TASK STATEMENT -> Write out the data below exactly, beginning with the first line and ending once the line that has "exec (.ringUnbind v) s = .next (s.ungate.recErr" is written.

┄┄┄┄┄┄┄┄┄┄

/-- A bind of a DISABLED ring to an OPEN tenant, or as administrative, with an allotment inside the window gives the ring that
tenant and that allotment; a bind that fails a check is discarded and records the check's code at GLB; an unbind of a DISABLED
ring takes the binding and the allotment away, and one of a ring that is not DISABLED is discarded with 0x0010 (R41). -/
def Obligations.RingBinding : Prop :=
  ∀ (v : Word) (s : State), s.live = true →
    (bitAt v.toNat 31 = true → bindCode s v = 0 →
      ∃ t, exec (.ringBind v) s = .next t ∧
        (t.ring (bitsOf v.toNat 0 8)).bound = true ∧
        (t.ring (bitsOf v.toNat 0 8)).tenant = bitsOf v.toNat 8 12 ∧
        (t.ring (bitsOf v.toNat 0 8)).admin = bitAt v.toNat 20 ∧
        (t.ring (bitsOf v.toNat 0 8)).winBase = s.reg .GLB_RING_WIN_WIN_BASE ∧
        (t.ring (bitsOf v.toNat 0 8)).winUnits = s.reg .GLB_RING_WIN_WIN_UNITS ∧
        (∀ k, k ≠ bitsOf v.toNat 0 8 → t.ring k = s.ring k)) ∧
    (bitAt v.toNat 31 = true → bindCode s v ≠ 0 → exec (.ringBind v) s = .next (s.ungate.recErr pgGlb (bindCode s v))) ∧
    (bitAt v.toNat 30 = true → bitAt v.toNat 31 = false → (s.ring (bitsOf v.toNat 0 8)).state = .disabled →
      ∃ t, exec (.ringUnbind v) s = .next t ∧
        t.ring (bitsOf v.toNat 0 8) = (s.ring (bitsOf v.toNat 0 8)).unbind ∧
        (∀ k, k ≠ bitsOf v.toNat 0 8 → t.ring k = s.ring k)) ∧
    (bitAt v.toNat 30 = true → bitAt v.toNat 31 = false → (s.ring (bitsOf v.toNat 0 8)).state ≠ .disabled →
      exec (.ringUnbind v) s = .next (s.ungate.recErr pgGlb 0x0010))

/-- A final completion of an accepted command whose ring does not discard completions (R37, R47, R52, R53): its 32 bytes stand
in the slot of the completion ring that CQ_TAIL named, with the phase of R53; CQ_TAIL goes up by one, OUTSTANDING goes down by
one, and the device holds the command no longer. A ring that drains after CTRL.SOFT_RST discards the completion: no byte of
memory changes, and DROPPED counts it (R43). -/
def Obligations.CompletionWritten : Prop :=
  (∀ (s : State) (id detail result handle : Nat) (st : Status) (c : Cmd), s.cmd? id = some c →
    (s.ring c.ring).discard = false →
    let r := s.ring c.ring
    let t := s.completeH id st detail result handle
    let l := lateStatus c s.tick st detail
    t.readMem r.cqInWindow (r.cqSlot r.cqTail) 32
        = completionBytes c.desc.opcode (phaseBit r.cqLog2 r.cqTail) l.1.code c.desc.tag l.2 handle s.tick result ∧
      (t.ring c.ring).cqTail = r.cqTail + 1 ∧ (t.ring c.ring).outstanding = r.outstanding - 1 ∧ t.cmd? id = none ∧
      (∀ k, k ≠ c.ring → t.ring k = s.ring k) ∧ (∀ k, k ≠ id → t.cmd? k = s.cmd? k)) ∧
  (∀ (s : State) (id detail result handle : Nat) (st : Status) (c : Cmd), s.cmd? id = some c →
    (s.ring c.ring).discard = true →
    let t := s.completeH id st detail result handle
    t.window = s.window ∧ t.host = s.host ∧ t.fabric = s.fabric ∧ t.cmd? id = none ∧
      (t.ring c.ring).dropped = satAdd 32 (s.ring c.ring).dropped 1 ∧ (t.ring c.ring).cqTail = (s.ring c.ring).cqTail ∧
      (t.ring c.ring).outstanding = (s.ring c.ring).outstanding - 1)

/-- INT_SET, INT_STATUS and INT_ENABLE of a block page (R28, R29): the message of the page is due when the enabled set stops
being empty, and again after a write to INT_STATUS that leaves it non-empty; the rest of the page is as it was. On a ring page
they act on the ring's registers, and its message goes out on MSIX.VECTOR; enabling CQ while INT_STATUS.CQ is 1 sends it too
(R54). A message whose vector is masked is held as a pending bit, and the write of its table entry that unmasks the vector
sends it with the entry's address and data (R29). When COALESCE.TIME has passed since the first unsignalled completion,
INT_STATUS.CQ is set and every completion written so far counts as signalled; if INT_ENABLE.CQ is 1 the MSI-X message goes out
on MSIX.VECTOR, with the address and data of the vector's table entry, and a masked vector holds it as a pending bit (R29,
R54). -/
def Obligations.InterruptRegisters : Prop :=
  (∀ (p : BitVec 10) (bits : Word) (s : State), s.live = true → (isBlockPage p.toNat = true →
    let c := s.common p.toNat
    (exec (.intSet p bits) s = .next (
      let t := s.ungate.setCommon p.toNat { c with int := c.int ||| (bits &&& intMask) }
      if c.int &&& c.intEn = 0 ∧ (c.int ||| (bits &&& intMask)) &&& c.intEn ≠ 0 then t.routeMsg p.toNat else t)) ∧
    (exec (.intEnableWrite p bits) s = .next (
      let t := s.ungate.setCommon p.toNat { c with intEn := bits &&& intMask }
      if c.int &&& c.intEn = 0 ∧ c.int &&& (bits &&& intMask) ≠ 0 then t.routeMsg p.toNat else t)) ∧
    (bits &&& 6 = 0 → p.toNat ≠ pgClk → exec (.intStatusClear p bits) s = .next (
      let t := s.ungate.setCommon p.toNat { c with int := c.int &&& ~~~ bits }
      if (c.int &&& ~~~ bits) &&& c.intEn ≠ 0 then t.routeMsg p.toNat else t))) ∧
    (∀ n : Nat, n < 256 → p.toNat = 512 + n →
      let r := s.ring n
      let send (t : State) : State := t.sendMsi r.vector r.function
      (exec (.intSet p bits) s = .next (
        let t := s.ungate.setRing n { r with int := r.int ||| (bits &&& 7) }
        if r.int &&& r.intEn = 0 ∧ (r.int ||| (bits &&& 7)) &&& r.intEn ≠ 0 then send t else t)) ∧
      (exec (.intEnableWrite p bits) s = .next (
        let t := s.ungate.setRing n { r with intEn := bits &&& 7 }
        if (r.int &&& r.intEn = 0 ∧ r.int &&& (bits &&& 7) ≠ 0) ∨ (r.intEn &&& 1 = 0 ∧ r.int &&& (bits &&& 7) &&& 1 ≠ 0) then
          send t else t)) ∧
      (bits &&& 6 = 0 → exec (.intStatusClear p bits) s = .next (
        let t := s.ungate.setRing n { r with int := r.int &&& ~~~ bits }
        if (r.int &&& ~~~ bits) &&& r.intEn ≠ 0 then send t else t)) ∧
      (bits &&& 2 ≠ 0 → ∃ t, exec (.intStatusClear p bits) s = .next t ∧ (t.ring n).code = 0 ∧ (t.ring n).err = false ∧
        (t.ring n).int = r.int &&& ~~~ bits))) ∧
  (∀ (f : BitVec 4) (v : BitVec 11) (address : DWord) (data : Word) (s : State),
    let k := f.toNat * 2048 + v.toNat
    let e : MsixEntry := { address := address, data := data }
    s.unmasked.contains k = false →
    (s.sendMsi v.toNat f.toNat).sent = s.sent ∧ (s.sendMsi v.toNat f.toNat).msixPending.contains k = true ∧
    ∃ t, exec (.msixVectorUnmask f ⟨v, address, data⟩) (s.sendMsi v.toNat f.toNat) = .next t ∧
      t.sent = (k, e) :: s.sent ∧ t.msixEntry k = e ∧ t.unmasked.contains k = true ∧ t.msixPending.contains k = false ∧
      t.regs = s.regs ∧ t.commons = s.commons ∧ t.rings = s.rings) ∧
  (∀ (n : BitVec 8) (s : State), (s.ring n.toNat).unsignalled ≠ 0 → (s.ring n.toNat).coalTime ≠ 0 →
    (s.ring n.toNat).unsignalledSince + (s.ring n.toNat).coalTime * 1000 ≤ s.tick →
    ∃ t, exec (.coalesceTimer n) s = .next t ∧
      t.ring n.toNat = { s.ring n.toNat with int := (s.ring n.toNat).int ||| 1, unsignalled := 0 } ∧
      ((s.ring n.toNat).intEn &&& 1 = 0 → t.sent = s.sent ∧ t.msixPending = s.msixPending) ∧
      ((s.ring n.toNat).intEn &&& 1 = 1 →
        s.unmasked.contains ((s.ring n.toNat).function * 2048 + (s.ring n.toNat).vector) = true →
        t.sent = ((s.ring n.toNat).function * 2048 + (s.ring n.toNat).vector,
          s.msixEntry ((s.ring n.toNat).function * 2048 + (s.ring n.toNat).vector)) :: s.sent) ∧
      ((s.ring n.toNat).intEn &&& 1 = 1 →
        s.unmasked.contains ((s.ring n.toNat).function * 2048 + (s.ring n.toNat).vector) = false →
        t.sent = s.sent ∧ t.msixPending.contains ((s.ring n.toNat).function * 2048 + (s.ring n.toNat).vector) = true) ∧
      t.cmds = s.cmds ∧ t.window = s.window ∧ t.host = s.host)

┄┄┄┄┄┄┄┄┄┄

RESULT FOR THIS EXERCISE ->
/-- A bind of a DISABLED ring to an OPEN tenant, or as administrative, with an allotment inside the window gives the ring that
tenant and that allotment; a bind that fails a check is discarded and records the check's code at GLB; an unbind of a DISABLED
ring takes the binding and the allotment away, and one of a ring that is not DISABLED is discarded with 0x0010 (R41). -/
def Obligations.RingBinding : Prop :=
  ∀ (v : Word) (s : State), s.live = true →
    (bitAt v.toNat 31 = true → bindCode s v = 0 →
      ∃ t, exec (.ringBind v) s = .next t ∧
        (t.ring (bitsOf v.toNat 0 8)).bound = true ∧
        (t.ring (bitsOf v.toNat 0 8)).tenant = bitsOf v.toNat 8 12 ∧
        (t.ring (bitsOf v.toNat 0 8)).admin = bitAt v.toNat 20 ∧
        (t.ring (bitsOf v.toNat 0 8)).winBase = s.reg .GLB_RING_WIN_WIN_BASE ∧
        (t.ring (bitsOf v.toNat 0 8)).winUnits = s.reg .GLB_RING_WIN_WIN_UNITS ∧
        (∀ k, k ≠ bitsOf v.toNat 0 8 → t.ring k = s.ring k)) ∧
    (bitAt v.toNat 31 = true → bindCode s v ≠ 0 → exec (.ringBind v) s = .next (s.ungate.recErr pgGlb (bindCode s v))) ∧
    (bitAt v.toNat 30 = true → bitAt v.toNat 31 = false → (s.ring (bitsOf v.toNat 0 8)).state = .disabled →
      ∃ t, exec (.ringUnbind v) s = .next t ∧
        t.ring (bitsOf v.toNat 0 8) = (s.ring (bitsOf v.toNat 0 8)).unbind ∧
        (∀ k, k ≠ bitsOf v.toNat 0 8 → t.ring k = s.ring k)) ∧
    (bitAt v.toNat 30 = true → bitAt v.toNat 31 = false → (s.ring (bitsOf v.toNat 0 8)).state ≠ .disabled →
      exec (.ringUnbind v) s = .next (s.ungate.recErr pgGlb 0x0010))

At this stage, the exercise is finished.